Entities need special logic in order to teleport safely between other regions or other dimensions. In all cases however, the call to teleport/place an entity must be invoked on the region owning the entity. The EntityScheduler can be used to easily schedule code to execute in such a context.
In a simple teleportation, the entity already exists in a world at a location and the target location and dimension are known. This operation is split into two parts: transform and async place. In this case, the transform operation removes the entity from the current world, then adjusts the position. The async place operation schedules a task to the target location using the RegionizedTaskQueue to add the entity to the target dimension at the target position.
The various implementation details such as non-player entities being copied in the transform operation are left out, as those are not relevant for the high level overview.
Things such as player login and player respawn are generally considered simple teleportation. The player login case only differs since the player does not exist in any world at the start, and that the async transform must additionally find a place to spawn the player. The player respawn is similar to the player login as the respawn differs by having the player in the world at the time of respawn.

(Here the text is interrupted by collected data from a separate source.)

-- ==== Sys2Proof/Machine/Regs.lean ====
section
/-! DEFINITION. The register map (00 R12 R13 and the register tables of every chapter) and the register file. -/

namespace Sys2Proof.Machine

open Sys2Proof

/-- One line of a register map: `base` and the strides and counts of its indices, its width, its RW bits, its W1C bits,
and its Reset value. A bit that is neither is RO, WO or RSV. -/
structure RegRow where
  base  : Nat
  dims  : List (Nat × Nat)
  wide  : Bool
  rw    : Nat
  w1c   : Nat
  reset : Nat
  deriving DecidableEq, Repr

namespace Reg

Portal teleport differs from simple teleportation as portalling does not know the exact location of the teleport. Thus, the transform step does not update the entity position, but rather a new operation is inserted between transform and async place: async search/create which is responsible for finding and/or creating the exit portal.
Additionally, the current Vanilla code can refuse a portal if the entity is non-player and the nether exit portal does not already exist. But since the portal location is only determined by the async place, it is too late to abort - so, portal logic has been re-done so that there is no difference between players and entities. Now both entities and players create exit portals, whether it be for the nether or end.
Since the teleport happens over multiple steps, the server shutdown process must deal with uncompleted teleportations manually.
The shutdown process occurs by spawning a separate shutdown thread, which then runs the shutdown logic:
- Shutdown the tick region scheduler, stopping any further ticks
- Halt metrics processing
- Disable plugins
- Stop accepting new connections
- Send disconnect (but do not remove) packets to all players
- Halt the chunk systems for all worlds
- Execute shutdown logic for all worlds by finish all pending teleports for all regions, then saving all chunks in the world, and finally saving the level data for the world (level.dat and other .dat files).
- Save all players
- Shutting down the resource manager
- Releasing the level lock
- Halting remaining executors (Util executor, region I/O threads, etc)
The important differences to Vanilla is that the player kick and world saving logic is replaced by steps 5-8.
For step 5, the players cannot be kicked before teleportations are finished, as kicking would save the player dat file. So, save is moved after.
For step 6, the chunk system halt is done before saving so that all chunk generation is halted. This will reduce the load on the server as it shuts down, which may be critical in memory-constrained scenarios.
For step 7, teleportations are completed differently depending on the type: simple or portal.
Simple teleportations are completed by forcing the entity being teleported to be added to the entity chunk specified by the target location. This allows the entity to be saved at the target position, as if the teleportation did complete before shutdown.
Portal teleportations are completed by forcing the entity being teleported to be added to the entity chunk specified from where the entity teleported from. Since the target location is not known, the entity can only be placed back at the origin. While this behavior is not ideal, the shutdown logic must account for any broken world state - which means that finding or create the target exit portal may not be an option.
The teleportation completion must be performed before the world save so that the teleport completed entities save.
For step 8, only save players after the teleportations are completed.
The remaining steps are Vanilla.